Sunday, January 25, 2009

Quieter music

After all the energetic music of yesterday, a quieter music for today. The organ at St Mary's Church, in Fort St George. More explanations will be filled in later!

Spent the whole day taking part in the Chennai Bird Race 2009; therefore this post is being written in pieces! What follows was written a while after posting the photo!

The church was completed in 1680, and it got its first organ seven years later. I am not sure if it is 'early' or 'late' for a church to get an organ seven years after its opening, but it was more by accident than by design that St. Mary's came by its first organ. In 1687, Curtana, an East Indiaman under Capt. Anthony Weltden was lying in the Madras Roads, in all likelihood on the way to the port of Mergui in Siam to deliver a message from King James II, ordering all Englishmen in the Siamese service to leave at once, ahead of military action against Siam. The Curtana must have had in its cargo a chuch organ, which was of little use in the martial mission it was undertaking. Capt. Walden offered to sell it to the Fort Council for 70 pagodas; the Council, recognizing that the organ was worth much more, decided to buy it for St. Mary's Church. It was a good bargain, for the instrument was well used - and probably well loved by the congregation, too, for the French took it away with them to Pondicherry after they occupied Fort St George in 1746 and Sir Eyre Coote went to the trouble of bringing it back to Madras in 1761 after defeating the French at Vandavasi.

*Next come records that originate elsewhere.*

-- ==== Sys2Proof/Machine/ChangeSet.lean ====
section
/-! DEFINITION. Live change: shadow copies, arming a set, its confirmation and decision, its application, and the hack
(15_configuration_and_live_change, R49 to R51, R160). -/

namespace Sys2Proof.Machine

/-! ### Members of a set (R422, R424, R425) -/

/-- A field of a register: where it stands and which it is, by its key. -/
def fieldOf (key : Nat) : Option (Place × Fld) :=
  match findPlace (keyAddr key) with
  | some p => (p.row.flds.find? fun f => f.lo == keyLo key).map fun f => (p, f)
  | none => none

/-- The value of a field in effect. -/
def State.fieldNow (s : State) (p : Place) (f : Fld) : Nat := s.getF p.die p.blk p.inst f p.k

/-- Put a value into a field by its key. -/
def State.putField (s : State) (m : Nat × Nat) : State :=
  match fieldOf m.1 with
  | some (p, f) => s.setF p.die p.blk p.inst f m.2 p.k
  | none => s

/-- The key of a field of a register. -/
def placeKey (p : Place) (f : Fld) : Nat := fkey p.die p.blk p.inst f p.k

/-- Whether the field of a key is of class B. -/
def keyClassB (key : Nat) : Bool :=
  match fieldOf key with
  | some (p, f) => isClassB p.blk f
  | none => false

/-- The shadow copies of a die's fields that differ from the value in effect: key and value. -/
def State.shadowOf (s : State) (d : Die) : List (Nat × Nat) :=
  (s.shadow.map fun p => (p.1, p.2 - 1)).filter fun m =>
    match fieldOf m.1 with
    | some (p, f) => p.die == d && s.fieldNow p f != m.2
    | none => false

/-- The shadow copies of a die's table records. -/
def State.tshadowOf (s : State) (d : Die) : List (Nat × Nat) :=
  (s.tshadow.filter fun p => p.1 / 2 ^ 22 % 8 == dieCode d).map fun p => (p.1, p.2 - 1)

/-- The valid staging entries of CR0: MS offset and word (R425). -/
def State.stageEntries (s : State) : List (Nat × Nat) :=
  ((List.range 64).filter fun i => s.isF cr0 .cfg 0 Reg.CFG_STAGE_OFF_VALID (8 * i)).map fun i =>
    (s.getF cr0 .cfg 0 Reg.CFG_STAGE_OFF_OFFSET (8 * i), s.getF cr0 .cfg 0 Reg.CFG_STAGE_VAL_VALUE (8 * i))

/-- A staging entry would change a field that is not of class B (R425). -/
def State.stageClassC (s : State) (e : Nat × Nat) : Bool :=
  match findPlace e.1 with
  | some p => p.row.flds.any fun f => !isClassB p.blk f && (f.acc == .rw || f.acc == .lck || f.acc == .arm) &&
      s.fieldNow p f != bitsOf e.2 f.lo f.w
  | none => false

/-- The class B members of a staging entry (log entry 85, DEDUCED). -/
def stageMembers (e : Nat × Nat) : List (Nat × Nat) :=
  match findPlace e.1 with
  | some p => (p.row.flds.filter fun f => isClassB p.blk f).map fun f => (placeKey p f, bitsOf e.2 f.lo f.w)
  | none => []

/-- The members that the staging table gives the set. -/
def State.staged (s : State) : List (Nat × Nat) := s.stageEntries.flatMap stageMembers

/-- The least hack of a class B member, in frames (R436) (log entry 81, DEDUCED). -/
def State.minHack (s : State) (key : Nat) : Nat :=
  match fieldOf key with
  | some (p, f) =>
    let l := ceilDiv (s.getF p.die .trayPort p.inst Reg.TRYP_LAT_LAT_BUDGET) frameBeats
    if p.blk == .ikl then 2
    else if p.blk == .trayPort then (if f = Reg.TRYP_LAT_LAT_BUDGET then l + 2 else 2 + 2 * l)
    else 1
  | none => 0

/-- The greatest of those minimums. -/
def State.minHacks (s : State) (ms : List (Nat × Nat)) : Nat :=
  ((ms.filter fun m => keyClassB m.1).map fun m => s.minHack m.1).foldl max 0

/-- `HACK_MAX` of the loaded image. -/
def State.hackMax (s : State) : Nat := s.getF cr0 .bal 0 Reg.BAL_HACK_HACK_MAX

/-! ### A die's confirmation (R430, R437, R439) -/

/-- The function whose consistency check covers a field. -/
def fnOfField (p : Place) (f : Fld) : Option Fn :=
  match p.blk with
  | .ikl => some (if f.off < 0x20 then .phy else if f.off < 0x80 || 0x100 ≤ f.off then .cal else .ll)
  | .trayPort => some .port
  | b => [Fn.bal, .pwr, .thm, .gtr, .tray, .pci, .ethPort, .ptp, .fus, .ldg].find? fun fn => (fnRegs fn).blk == b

It appears that St Mary's did not have an organ in the interim. The Curtana's organ was probably badly damaged during its transits to and from Pondicherry, so there was much back and forth between Madras and England on the matter of procuring a new organ, paying for the cost of the organ and for its shipping - the churchwardens were willing to pay the £300 price for the organ, but wanted the government to arrange for free passage for an organist to come to Madras. It is assumed that the government let this request remain in limbo and thus there was no organ playing in Madras for a long while. It was in 1859 that the church got its next organ, donated by Sir Adam Hay, in memory of his son, Capt. John Hay. Towards the end of the 19th century, the church commissioned William Hill & Son, of London to build an organ; and so, in 1894 the first organ, made exclusively for it was installed at St. Mary's.

That one has now lasted for 114 years; it has obviously had several restorations, the most recent one was by Cristopher Gray, completed in 2007. It is said that when Dr. Richard Marlow, Fellow of Trinity College, Cambridge played at the re-inauguration of the organ in 2007, St. Mary's Church was packed like never before!